The Definition of Israel

This is the book that defines Israel for us. There are three distinctives that set Israel apart from other nations. The first is their national deliverance from the tyranny of Pharaoh. They have ahistorical foundation as a people together. Second, on the basis of this deliverance, this exodus, God gives them His law as a sign of His grace to them. Note particularly the preamble to the Ten Commandments. God identifies Himself as the one who brought them out of the house of bondage, and so the law represents moral liberty.
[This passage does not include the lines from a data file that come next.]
/-- The island's comparator at VBUS_TRIP (R500). While PORST_N is low it only asserts BUS_CLAMP_REQ. -/
def busOvervolt (s : State) : State :=
  let s := setF Reg.SAFE_STATUS_BUS_CLAMP 1 s
  if s.pins.inReset then s else motionStop 2 (faultCode 4 0xE 0x0B) (raiseMot 0x78 30 4 0x0B 0 s)

/-! ## Meanings -/

/-- PWM_PERIOD. -/
def execPwmPeriod (reel : Nat) (x : PwmIn) (s : State) : Host.Outcome State Fault Refusal := .next (pwmPeriod reel x s)

/-- CUR_PLAUS (R501): every period of 1 ms implausible. -/
def execCurPlaus (reel : Nat) (s : State) : Host.Outcome State Fault Refusal :=
  .next (if reel < 2 ∧ shown (Sys2Proof.Machine.reel s reel).bad 40 then
    motionStop 2 (faultCode 4 0xE 0x05) (raiseMot (motPage reel) 30 4 0x05 reel s) else s)

/-- HALL_EDGE. -/
def execHallEdge (reel code interval : Nat) (s : State) : Host.Outcome State Fault Refusal :=
  .next (if reel < 2 then hallEdge reel (code % 8) interval s else s)

/-- OBS_LOST. -/
def execObsLost (reel : Nat) (s : State) : Host.Outcome State Fault Refusal := .next (if reel < 2 then obsLost reel s else s)

/-- MOT_EN. -/
def execMotEn (reel : Nat) (s : State) : Host.Outcome State Fault Refusal :=
  .next (if reel < 2 then lockGate (motPage reel) (motEnable reel) s else s)

/-- PULSE_START_DONE. -/
def execPulseStartDone (reel : Nat) (peaks : List Nat) (s : State) : Host.Outcome State Fault Refusal :=
  .next (if reel < 2 then pulsesDone reel peaks s else s)

/-- START_TIMEOUT. -/
def execStartTimeout (reel : Nat) (s : State) : Host.Outcome State Fault Refusal := .next (if reel < 2 then startTimeout reel s else s)

/-- REEL_REVOLUTION. -/
def execReelRevolution (reel tick other : Nat) (s : State) : Host.Outcome State Fault Refusal := .next (revolution reel tick other s)

/-- A write of MOTA.RAD_SEED loads K (R494). -/
def radSeed (value : Nat) (s : State) : State := setF (Reg.RAD_K 0) value (setF (Reg.RAD_SEED 0) value s)

/-- RAD_SEED. -/
def execRadSeed (value : Nat) (s : State) : Host.Outcome State Fault Refusal := .next (lockGate 0x78 (radSeed value) s)

/-- VBUS_SAMPLE. -/
def execVbusSample (code : Nat) (late : Bool) (s : State) : Host.Outcome State Fault Refusal := .next (vbusSample code late s)

/-- BUS_UV (R497): below VBUS_UV for 1 ms while a reel runs. -/
def execBusUv (s : State) : Host.Outcome State Fault Refusal :=
  .next (if shown s.mot.lowBus 80 then motionStop 1 (faultCode 3 0xE 0x08) (raiseMot 0x78 30 3 0x08 (vbus s) s) else s)

/-- CHOPPER_FAULT. -/
def execChopperFault (s : State) : Host.Outcome State Fault Refusal := .next (chopperFault s)

/-- BUS_OVERVOLT. -/
def execBusOvervolt (s : State) : Host.Outcome State Fault Refusal := .next (busOvervolt s)

/-- REEL_OVERSPEED (R502): above 1.1 × NMAX for 1 ms. -/
def execReelOverspeed (reel : Nat) (s : State) : Host.Outcome State Fault Refusal :=
  .next (if reel < 2 ∧ shown (Sys2Proof.Machine.reel s reel).speeding 40 then motionStop 2 (faultCode 4 0xE 0x06) (raiseMot (motPage reel) 30 4 0x06 reel s) else s)

end Sys2Proof.Machine
end

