-- ==== Sys2Proof/Certificates/Slice0/Obligations.lean ====
section
/-!
DEFINITION. The statements for the provers, in the order of OBLIGATIONS.json.
-/
open Sys2Proof Sys2Proof.Machine

/-- The step and the queue of waiting commands are the model's; the queue's order is first in, first out. That an empty queue idles is the model's choice
(DESIGN CHOICE, log entry 1). -/
def Obligations.StepRunsFront : Prop :=
  (∀ (c : Instr) (rest : List Instr) (s : State), step { s with pending := c :: rest } = exec c { s with pending := rest }) ∧
  (∀ (s : State), s.pending = [] → step s = .next s)

/-- The frame of every command of the table, in every state: what its row's sub-effects (spec/95) and the rules they name may change. Every part
that `touches` leaves out is the same afterwards: registers, latch, event FIFO and fault log, cluster, position, links, queues, meter, tenants,
volume, formatter, sequencers, encoders, calibration, read channel, compression, keys, cipher, motion, memory and its cells, pool, fuses, pins. -/
def Obligations.CommandFrames : Prop :=
  ∀ (c : Instr) (s : State), Runs c s (OnlyTouches (touches c) s)

/-- The canonical form of the buffer's cells is an invariant of every step, so that equal memories are equal data. -/
def Obligations.MemoryStaysCanonical : Prop :=
  StepKeeps fun s => memoryOk s = true

/-- A fuse is programmed once (R570): whatever the command, resets and power losses included, the lifecycle fuses only gain bits. -/
def Obligations.FusesOnlyAdvance : Prop :=
  ∀ (s t : State), step s = .next t → fusesAdvance s t = true

/-- The reset values of R607's pages and of the rules named. The lifecycle state MANUFACTURE at reset is the model's choice (DESIGN CHOICE, log entry 22),
and so is the empty memory (log entry 20). -/
def Obligations.ResetState : Prop :=
  State.reset.pending = [] ∧ memoryOk State.reset = true ∧ (∀ a, rd State.reset a = resetWord a) ∧ torqueOff State.reset = true ∧
  gatesClosed State.reset = true ∧ inSafeState State.reset = false ∧ getF State.reset Reg.LNK_STATUS_STATE = 1 ∧ faultN State.reset = true ∧
  isSealed State.reset = false ∧ State.reset.sec.fuses.lc0 = 0 ∧ State.reset.sec.fuses.lc1 = 0 ∧ stampNow State.reset = { lo := 0, hi := 2 ^ 21 }

/-- R23, for the two ways a write reaches a busy slot. -/
def Obligations.BusyMailboxWrites : Prop :=
  (∀ (p k : Nat) (v : Word) (s : State),
    k < mailboxSlots p →
    getB s (mbBUSY p k) = true →
    Runs (.mailboxRequest p k v) s fun t =>
      getF t (mbOVERRUN p k) = 1 ∧ getB t (mbBUSY p k) = true ∧ t.core = s.core ∧ Recorded p (8 + k) 0 s t ∧ WordsKept (fun a => a = (mbBUSY p k).addr ∨ noticeWord p a) s t ∧ OnlyTouches [.regs, .evt] s t) ∧
  (∀ (p k i : Nat) (v : Word) (s : State),
    linkQuiet s = true →
    k < mailboxSlots p →
    i < 16 →
    getB s (mbBUSY p k) = true →
    getB s (hdrLOCK p) = false →
    Runs (.registerWrite (mbARG p k i).addr v) s fun t =>
      getF t (mbOVERRUN p k) = 1 ∧ getB t (mbBUSY p k) = true ∧ rd t (mbARG p k i).addr = rd s (mbARG p k i).addr ∧ t.core = s.core ∧
      Recorded p (8 + k) 0 s t ∧ WordsKept (fun a => a = (mbBUSY p k).addr ∨ noticeWord p a) s t ∧ OnlyTouches [.regs, .evt] s t)

/-- R19: the entry is discarded, FIFO_OVERRUN is raised under the unit of the block whose FIFO it is, and S3 entered. -/
def Obligations.FullFifoWrite : Prop :=
  ∀ (p account i n : Nat) (w : Word256) (c : Chk) (s : State),
    (pageInfo p).isSome →
    (fifo s i n).full = true →
    Runs (.fifoEntryWritten p account i n false w c) s fun t =>
      t.core = s.core ∧ Recorded p 31 (0x40F2 + 0x100 * unitOf p) s t ∧ Stopped Reg.SAFE_STATUS_S3 (0x40F2 + 0x100 * unitOf p) t ∧ WordsKept (fun a => stopWord a ∨ faultWord p a) s t ∧
      OnlyTouches stopParts s t
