-- ==== Sys2Proof/Laws/EncodersMask.lean ====
section
/-!
SUPPORT. What each function of Machine/Encoders.lean touches at most.
-/
namespace Sys2Proof.Machine

variable {μ : Part → Bool}

theorem fetchWord_mask (hμ : μ .regs = true ∧ μ .evt = true ∧ μ .que = true ∧ μ .mtr = true ∧ μ .ten = true ∧ μ .vol = true ∧ μ .fmt = true ∧ μ .band = true ∧ μ .cal = true ∧ μ .rch = true ∧ μ .cmp = true ∧ μ .ciph = true ∧ μ .mot = true ∧ μ .mem = true ∧ μ .cells = true ∧ μ .pool = true) (p : Nat) (w : Nat) (s : State) :
    (fetchWord p w s).2.mask μ = s.mask μ := by
  unfold fetchWord
  (repeat' split) <;> simp only [↓demandRead_mask, and_self, hμ]

theorem fetchCopy_mask (hμ : μ .regs = true ∧ μ .evt = true ∧ μ .que = true ∧ μ .mtr = true ∧ μ .ten = true ∧ μ .vol = true ∧ μ .fmt = true ∧ μ .band = true ∧ μ .cal = true ∧ μ .rch = true ∧ μ .cmp = true ∧ μ .ciph = true ∧ μ .mot = true ∧ μ .mem = true ∧ μ .cells = true ∧ μ .pool = true) (pages : List Nat) (s : State) :
    (fetchCopy pages s).2.mask μ = s.mask μ := by
  simp only [fetchCopy, ↓fetchWord_mask, ↓mask_foldl_snd, and_self, implies_true, hμ]

theorem compressed_mask (hμ : μ .regs = true ∧ μ .evt = true ∧ μ .que = true ∧ μ .mtr = true ∧ μ .ten = true ∧ μ .vol = true ∧ μ .fmt = true ∧ μ .band = true ∧ μ .cal = true ∧ μ .rch = true ∧ μ .cmp = true ∧ μ .ciph = true ∧ μ .mot = true ∧ μ .mem = true ∧ μ .cells = true ∧ μ .pool = true) (n : Nat) (upset1 : Bool) (upset2 : Bool) (s : State) :
    (compressed n upset1 upset2 s).mask μ = s.mask μ := by
  simp only [compressed, ↓mask_ite]
  (repeat' split) <;> simp only [↓setF_mask, ↓addF_mask, ↓incF_mask, ↓add64_mask, ↓raiseC_mask, ↓enterS3_mask, ↓onGran_mask, ↓setCmp_mask, ↓handOut_mask, ↓shareTape_mask, ↓feedCipher_mask, ↓fetchCopy_mask, and_self, hμ]

theorem noteMismatch_mask (hμ : μ .regs = true) (r : RwRow) (injected : Bool) (s : State) :
    (noteMismatch r injected s).mask μ = s.mask μ := by
  simp only [noteMismatch, ↓setF_mask, ↓setB_mask, ↓incF_mask, hμ]

theorem rowFetch_mask (hμ : μ .regs = true ∧ μ .evt = true ∧ μ .que = true ∧ μ .mtr = true ∧ μ .ten = true ∧ μ .vol = true ∧ μ .fmt = true ∧ μ .band = true ∧ μ .enc = true ∧ μ .cal = true ∧ μ .rch = true ∧ μ .cmp = true ∧ μ .ciph = true ∧ μ .mot = true ∧ μ .mem = true ∧ μ .cells = true ∧ μ .pool = true) (n : Nat) (t : Nat) (p : Nat) (upset1 : Bool) (upset2 : Bool) (s : State) :
    (rowFetch n t p upset1 upset2 s).mask μ = s.mask μ := by
  unfold rowFetch
  (repeat' split) <;> simp only [↓setF_mask, ↓raise_mask, ↓raiseC_mask, ↓setEnc_mask, ↓enterS3_mask, ↓fetchCopy_mask, ↓noteMismatch_mask, ↓mask_ite, ite_self, and_self, hμ]

theorem encInject_mask (hμ : μ .regs = true ∧ μ .enc = true) (s : State) :
    (encInject s).mask μ = s.mask μ := by
  simp only [encInject, ↓lockGate_mask, ↓setEnc_mask, implies_true, hμ]

/-! ## Commands -/

theorem execGranuleCompressed_mask (hμ : μ .regs = true ∧ μ .evt = true ∧ μ .que = true ∧ μ .mtr = true ∧ μ .ten = true ∧ μ .vol = true ∧ μ .fmt = true ∧ μ .band = true ∧ μ .cal = true ∧ μ .rch = true ∧ μ .cmp = true ∧ μ .ciph = true ∧ μ .mot = true ∧ μ .mem = true ∧ μ .cells = true ∧ μ .pool = true) (gsn : Nat) (upset1 : Bool) (upset2 : Bool) (s : State) {t : State}
    (ht : execGranuleCompressed gsn upset1 upset2 s = .next t) : t.mask μ = s.mask μ := by
  rw [execGranuleCompressed] at ht
  rw [← Host.Outcome.next.inj ht]
  simp only [↓compressed_mask, and_self, hμ]

theorem execRowFetch_mask (hμ : μ .regs = true ∧ μ .evt = true ∧ μ .que = true ∧ μ .mtr = true ∧ μ .ten = true ∧ μ .vol = true ∧ μ .fmt = true ∧ μ .band = true ∧ μ .enc = true ∧ μ .cal = true ∧ μ .rch = true ∧ μ .cmp = true ∧ μ .ciph = true ∧ μ .mot = true ∧ μ .mem = true ∧ μ .cells = true ∧ μ .pool = true) (dsn : Nat) (track : Nat) (slot : Nat) (upset1 : Bool) (upset2 : Bool) (s : State) {t : State}
    (ht : execRowFetch dsn track slot upset1 upset2 s = .next t) : t.mask μ = s.mask μ := by
  rw [execRowFetch] at ht
  rw [← Host.Outcome.next.inj ht]
  simp only [↓rowFetch_mask, and_self, hμ]

theorem execEncInject_mask (hμ : μ .regs = true ∧ μ .enc = true) (s : State) {t : State}
    (ht : execEncInject s = .next t) : t.mask μ = s.mask μ := by
  rw [execEncInject] at ht
  rw [← Host.Outcome.next.inj ht]
  simp only [↓encInject_mask, and_self, hμ]

end Sys2Proof.Machine
end

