theorem witStreamReading :
    (∃ (tags : List Nat) (x : ExecSt) (s : State), (runsOp opREAD x s = true ∧ mayFinish x s = true ∧ s.que.loss = none) ∧ (x.phase = .work ∧ x.rd = none ∧ x.cursor = none ∧ x.count = 0) ∧ (readFull x 0 = false) ∧ (s.vol.atEod = true ∧ s.vol.eodKnown = true)) ∧
    (∃ (tags : List Nat) (n : Nat) (off : Nat) (len : Nat) (m : Nat) (o : Nat) (head : List Byte) (b : List Byte) (plain : List Byte) (dsns : List Nat) (x : ExecSt) (s : State), (runsOp opREAD x s = true) ∧ (x.phase = .work ∧ x.rd = none ∧ x.cursor = some (n, off) ∧ x.count = 0 ∧ x.sent = 0 ∧ x.part = [] ∧ x.lostGrans = [] ∧ x.retract = none ∧ x.bytes = 0) ∧ (dField x.entry.desc 0x10 4 = 1 ∧ (dFlags x.entry.desc).testBit 0 = false ∧ len ≤ dDataLen x.entry.desc) ∧ (headerAt s (walkFuel s) n off = .at_ n off head) ∧ (headerOk head = true) ∧ (getBytes s (walkFuel s) n off (granSpan (granHdr head)) = .bytes b m o dsns) ∧ ((granHdr head).tenantTag = (tenant s (dTenant x.entry.desc)).tag) ∧ ((granHdr head).enc = false ∧ (granHdr head).filemark = false ∧ (granHdr head).startsMid = false ∧ (granHdr head).endsMid = false) ∧ (fieldsOk (granHdr head) (bytesAt b 64 (granHdr head).rmapLen) = true) ∧ (rmapPieces (bytesAt b 64 (granHdr head).rmapLen) = [len]) ∧ (Pgc.decompress (granHdr head).plainLen (bytesAt b (64 + (granHdr head).rmapLen) (granHdr head).bodyLen) = (0, plain)) ∧ (plain.length = len ∧ 0 < len) ∧ (s.vol.posRecord = (granHdr head).first)) ∧
    (∃ (tags : List Nat) (n : Nat) (off : Nat) (m : Nat) (o : Nat) (head : List Byte) (b : List Byte) (dsns : List Nat) (x : ExecSt) (s : State), (runsOp opREAD x s = true ∧ mayFinish x s = true ∧ s.que.loss = none) ∧ (x.phase = .work ∧ x.rd = none ∧ x.cursor = some (n, off) ∧ x.count = 0 ∧ readFull x 0 = false) ∧ (headerAt s (walkFuel s) n off = .at_ n off head) ∧ (headerOk head = true) ∧ (getBytes s (walkFuel s) n off (granSpan (granHdr head)) = .bytes b m o dsns) ∧ ((granHdr head).tenantTag = (tenant s (dTenant x.entry.desc)).tag) ∧ ((granHdr head).filemark = true) ∧ (fieldsOk (granHdr head) (bytesAt b 64 (granHdr head).rmapLen) = true)) ∧
    (∃ (tags : List Nat) (n : Nat) (off : Nat) (head : List Byte) (x : ExecSt) (s : State), (runsOp opREAD x s = true ∧ mayFinish x s = true ∧ s.que.loss = none) ∧ (x.phase = .work ∧ x.rd = none ∧ x.cursor = some (n, off) ∧ x.count = 0 ∧ readFull x 0 = false) ∧ (headerAt s (walkFuel s) n off = .at_ n off head) ∧ (headerOk head = true) ∧ ((granHdr head).tenantTag ≠ (tenant s (dTenant x.entry.desc)).tag)) ∧
    (∃ (tags : List Nat) (r : Nat) (x : ExecSt) (s : State), (runsOp opLOCATE x s = true ∧ mayFinish x s = true ∧ s.que.loss = none ∧ x.recovered = false) ∧ (x.phase = .work) ∧ (dField x.entry.desc 0x10 8 = r ∧ (dFlags x.entry.desc).testBit 0 = false) ∧ (s.vol.eodKnown = true ∧ s.vol.map.isSome = true ∧ s.vol.records ≤ r)) ∧
    (∃ (tags : List Nat) (r : Nat) (n : Nat) (off : Nat) (fm : Nat) (hdr : Nat) (h : GranHdr) (x : ExecSt) (s : State), (runsOp opLOCATE x s = true ∧ mayFinish x s = true ∧ s.que.loss = none ∧ x.recovered = false) ∧ (x.phase = .work) ∧ (dField x.entry.desc 0x10 8 = r ∧ (dFlags x.entry.desc).testBit 0 = false) ∧ (s.vol.eodKnown = true ∧ r < s.vol.records) ∧ (seek s r none = .here n off h fm hdr)) :=
  ⟨⟨[7], opX (desc 7 0 0x22 2 0 100 (leBytes 4 1)) .work, runX (opX (desc 7 0 0x22 2 0 100 (leBytes 4 1)) .work) wroteS, by decide +kernel⟩,
   ⟨[7], 0, 0x200, 3, 0, 0x258, rdHead (rdG false), granBytes (rdG false) ++ zeros 5, [9, 8, 7], [0], rdX, runX rdX (rdS (rdG false)), by decide +kernel⟩,
   ⟨[7], 0, 0x200, 0, 0x240, rdHead (rdG true), granBytes (rdG true), [0], rdX, runX rdX (rdS (rdG true)), by decide +kernel⟩,
   ⟨[7], 0, 0x200, rdHead { rdG false with tenantTag := 98 }, rdX, runX rdX (rdS { rdG false with tenantTag := 98 }), by decide +kernel⟩,
   ⟨[7], 9, opX (desc 8 0 0x22 0 0 0 (leBytes 8 9)) .work, runX (opX (desc 8 0 0x22 0 0 0 (leBytes 8 9)) .work) wroteS, by decide +kernel⟩,
   ⟨[7], 7, 0, 0x200, 0, 3, granHdr (rdHead (rdG false)), opX (desc 8 0 0x22 0 0 0 (leBytes 8 7)) .work, runX (opX (desc 8 0 0x22 0 0 0 (leBytes 8 7)) .work) (setVol { wroteS.vol with records := 8 } (rdS (rdG false))), by decide +kernel⟩⟩
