-- ==== Sys2Proof/WellFormed.lean ====
section
/-! DEFINITION. The encoding checks of 03_encoding R67 that depend on the instruction word alone: reserved and unused
fields (R60), type codes, the register namespace (R68), alignment, reuse, `p7` destinations, SPACE, ORDER and SCOPE
(R64). `Instr.rules` states, for every instruction, what its entry in the manual says of its fields; the same table
lists the register operands that the entry reads and writes. -/

namespace Sys2Proof

/-- A trap cause: [7:4] family, [3:0] variant (15_context R314). -/
abbrev Cause := BitVec 8

/-- Engine classes (03_encoding R51). -/
inductive EngineClass where
  | gen | mem | mtx | asy | syn | smp | sys
  deriving DecidableEq, Repr

/-- A register operand of an instruction: the field, how many 32-bit registers it names, whether they are read or
written, which namespace values the entry allows (R68), and its last-read and trap-if-empty bits. -/
structure Operand where
  reg : BitVec 8
  n : Nat := 1
  src : Bool := false
  dst : Bool := false
  v : Bool := true
  s : Bool := false
  h : Bool := false
  sp : Bool := false
  z : Bool := false
  k : Bool := false
  t : Bool := false
  /-- a 64- or 128-bit datum of format M that is a destination: an `s` register is no aligned group (R64) -/
  datum : Bool := false
  deriving DecidableEq, Repr

/-- What an entry says of the fields of one instruction word. -/
structure EncRules where
  /-- order 5: a reserved or unused field or bit has a wrong value, or a sub-operation is undefined -/
  res : Bool := false
  /-- order 6: TYPE, WIDTH, ATYPE or BTYPE holds a code the opcode does not accept -/
  typ : Bool := false
  /-- the register operands, in the order A, B, C, D unless the entry reads another order -/
  ops : List Operand := []
  /-- order 10 -/
  reuse : Bool := false
  /-- order 12 -/
  p7 : Bool := false
  /-- order 13, and checks that an entry gives a cause of its own and that depend on the word alone -/
  late : Option Cause := none
  deriving DecidableEq, Repr

/-! ### Fields of the formats -/

def FmtR.ty (f : FmtR) : BitVec 3 := f.mods.extractLsb' 10 3
def FmtR.rnd (f : FmtR) : BitVec 2 := f.mods.extractLsb' 8 2
def FmtR.sat (f : FmtR) : Bool := f.mods.getLsbD 7
def FmtR.na (f : FmtR) : Bool := f.mods.getLsbD 6
def FmtR.nb (f : FmtR) : Bool := f.mods.getLsbD 5
def FmtR.aa (f : FmtR) : Bool := f.mods.getLsbD 4
def FmtR.sub (f : FmtR) : BitVec 4 := f.mods.extractLsb' 0 4
/-- Predicate fields at [9:7] and [6:4] of the compare layouts (05_group_integer R121). -/
def FmtR.p97 (f : FmtR) : BitVec 3 := f.mods.extractLsb' 7 3
def FmtR.p64 (f : FmtR) : BitVec 3 := f.mods.extractLsb' 4 3
/-- The comparison code at [2:0] (R121). -/
def FmtR.cmp (f : FmtR) : BitVec 3 := f.mods.extractLsb' 0 3
/-- IMM16 at [35:20] of the `SMOV` immediate forms (06_group_float R146). -/
def FmtR.imm16 (f : FmtR) : BitVec 16 := f.b ++ f.c
/-- DTYPE at [3:1] of the conversions (06_group_float R132). -/
def FmtR.dtype (f : FmtR) : BitVec 3 := f.mods.extractLsb' 1 3

/-- A bit and a field of [27:0] of format X. -/
def FmtX.bit (f : FmtX) (i : Nat) : Bool := f.low.getLsbD i
def FmtX.fld (f : FmtX) (lo n : Nat) : BitVec n := f.low.extractLsb' lo n

/-- The atomic operation and the offset of the atomics (03_encoding R64). -/
def FmtM.aop (f : FmtM) : BitVec 4 := f.off.extractLsb' 18 4
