/-- A tile stamp slot (19_trail R390): ticks and clock of each stage. -/
structure StampSlot where
  tag : W32
  marks : SMap (Word × Word)
  deriving DecidableEq, Repr

/-- Where a team stands (04_group R101). -/
inductive TeamStage where
  | placed | admitted | running | draining | saving (reason : BitVec 8) | saved
  deriving DecidableEq, Repr

/-- A value a team register held before its last write, and when that write was made (11_barrier R261). -/
structure OldReg where
  val : W32
  time : Nat
  writer : Nat       -- thread: group slot x 32 + lane
  deriving DecidableEq, Repr

/-- A team (04_group R101). -/
structure Team where
  node : Nat
  x : Nat
  y : Nat
  z : Nat
  index : Nat
  die : Nat
  core : Nat
  base : Nat                    -- base partition (R78)
  stage : TeamStage
  kernel : Kernel
  code : SMap Word              -- instruction words as they stood at placement, by address (03_encoding R58)
  const : SMap Byte             -- the constant bank, fixed while placed
  scratchBase : Nat
  scratch : SMap Byte
  empty : List Nat              -- empty lines, ascending
  bars : SMap Barrier
  barStop : Option (SMap Barrier)   -- recorded at a team stop (16_watch R336)
  wregs : SMap W32
  wold : SMap (List OldReg)     -- newest first
  windows : List Window
  lae : Option Lae
  stamps : List StampSlot       -- oldest first
  ticks : Nat                   -- resident ticks used before this admission (15_context R323)
  admitTime : Nat
  admitSeq : Nat
  phases : BitVec 24            -- phase completions (16_watch R337)
  saveReq : Option (BitVec 8)   -- a requested save and its reason (15_context R324)
  saveHalt : Bool               -- halted for the save
  saveFault : Bool
  migrateTo : Option Nat        -- target core of a migration
  slotUsed : Option Nat         -- save slot of a saved team
  swapMons : List (Nat × Nat × Nat)   -- waiting thread's gidx, lane, monitor, of a saved team
  pendFlt : List (Nat × Nat)    -- resumes written while the team was saved: SEQ and action
  kept : List Group             -- the groups of a saved team, without what its image holds (15_context R327)
  stopped : Bool                -- team stop in force
  ending : Option Cause         -- the team ends (R322) or is killed
  limited : Bool                -- its time limit has passed
  limitSeq : Option Nat         -- SEQ of its time limit record while that is not answered
  deriving DecidableEq, Repr

/-- Which node it is (13_queue R276, 17_sample R346). -/
inductive NodeKind where
  | plain
  | band (p : Nat) (due : Nat)     -- its period, and its deadline in 1/27 ticks
  | policy (p : Nat)
  | wave (w : Nat) (slot : Nat) (region : Nat)
  deriving DecidableEq, Repr

/-- Where a node stands (13_queue R278). -/
inductive NodeStage where
  | pending | held | ready | distributing | running
  deriving DecidableEq, Repr

/-- A node (13_queue R276-R278). -/
structure Node where
  kind : NodeKind
  ctx : Nat
  image : Word
  kernel : Kernel
  id : BitVec 40
  prio : Nat
  level : Nat
  dieSel : Nat
  die : Nat
  evr : Bool
  gridx : Nat
  gridy : Nat
  gridz : Nat
  succ : Word                        -- address of the successor list
  nsucc : Nat
  recPa : Nat                        -- physical address of its record
  done : Word
  tlimit : Nat
  depth : Nat
  ops : List (Word × Nat × Int)      -- declared operands: address, length, stride
  stage : NodeStage
  since : Nat                        -- time at which it entered its level
  order : Nat                        -- position in its level
  untaken : List (Nat × Nat × Nat)   -- die and untaken index range, lo to hi - 1
  live : Nat                         -- teams not yet retired
  deriving DecidableEq, Repr

/-- Context states (15_context R311). -/
inductive CtxStage where
  | free | created | admitted | running | suspended | faulted | draining | destroyed
  deriving DecidableEq, Repr

/-- A context's state behind its registers. -/
structure Ctx where
  stage : CtxStage
  slots : List Nat          -- save slots in use
  deriving DecidableEq, Repr

/-! ### Copies and monitors -/

/-- A layout record with its metadata (10_copy R229, R230). -/
structure Layout where
  base : Word
  ext : List Nat
  ndim : Nat
  sfmt : Nat
  etype : Nat
  sparse : Bool
  spack : Nat
  tr : Bool
  rnd : Nat
  dord : Bool
  box0 : Nat
  box1 : Nat
  strides : List Nat
  scales : Word
  srow : Nat
  splane : Nat
  maskOff : Nat
  slot : Nat
  deriving DecidableEq, Repr

inductive CopyStage where
  | accepted | moving | landed | posting
  deriving DecidableEq, Repr

/-- A held translation (08_page R188). `unit` is the 4 KiB unit number of the page's first address, `slot` the address of the entry that was read. -/
structure TlbEntry where
  ctx : Nat
  unit : Nat
  leaf : Word
  slot : Nat
  lvl : Nat
  deriving DecidableEq, Repr

/-- An accepted copy (10_copy R231-R238). `form` 0-3 is FORM of R238; 4 is the scratchpad form of `SLD`. -/
structure Copy where
  core : Nat
  team : Nat
  gk : Nat
  lane : Nat
  form : Nat
  off : Nat                     -- scratchpad offset of the records
  bytes : Nat                   -- bytes of the records
  lay : Layout
  coords : List Nat
  index : List Nat
  masks : List Byte
  source : List Byte            -- CPYO: the records as read at issue
  srcBad : List Nat             -- offsets within them of poisoned 8-byte units (15_context R329)
  pages : List (Nat × TlbEntry)   -- the translations made at issue, by 4 KiB unit of virtual address
  tag : Byte
  ev : Bool
  cw : Option Nat               -- physical address of the completion word
  ctx : Nat
  nodeId : W32
  formed : SMap (List Byte × List Byte)   -- the records formed so far: their bytes, and the mask of the poisoned ones (R234, R237)
  left : List Nat               -- destination lines not yet full
  fx : BitVec 8
  status : BitVec 8
  stage : CopyStage
  tile : Nat
  deriving DecidableEq, Repr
Third, God establishes His tabernacle in their midst so that His presence might be with them. This means that God delivered them, Godinstructs them, and God accompanies them.

If you look at the sweep from Genesis to Revelation, you notice the pattern—from Garden to Garden City. The biblical story summarized is Paradise, Paradise Lost, and Paradise Regained. The beginning of an Edenic reestablishment is seen in this book, when the tabernacle is built (an artificial mountain, an artificial Eden). Eden was on a mountain (four rivers had their headwaters there), and God walked with Adam and Eve there. Now cherubim again guarded the way to the mercy seat just as the way back to the tree of life was guarded.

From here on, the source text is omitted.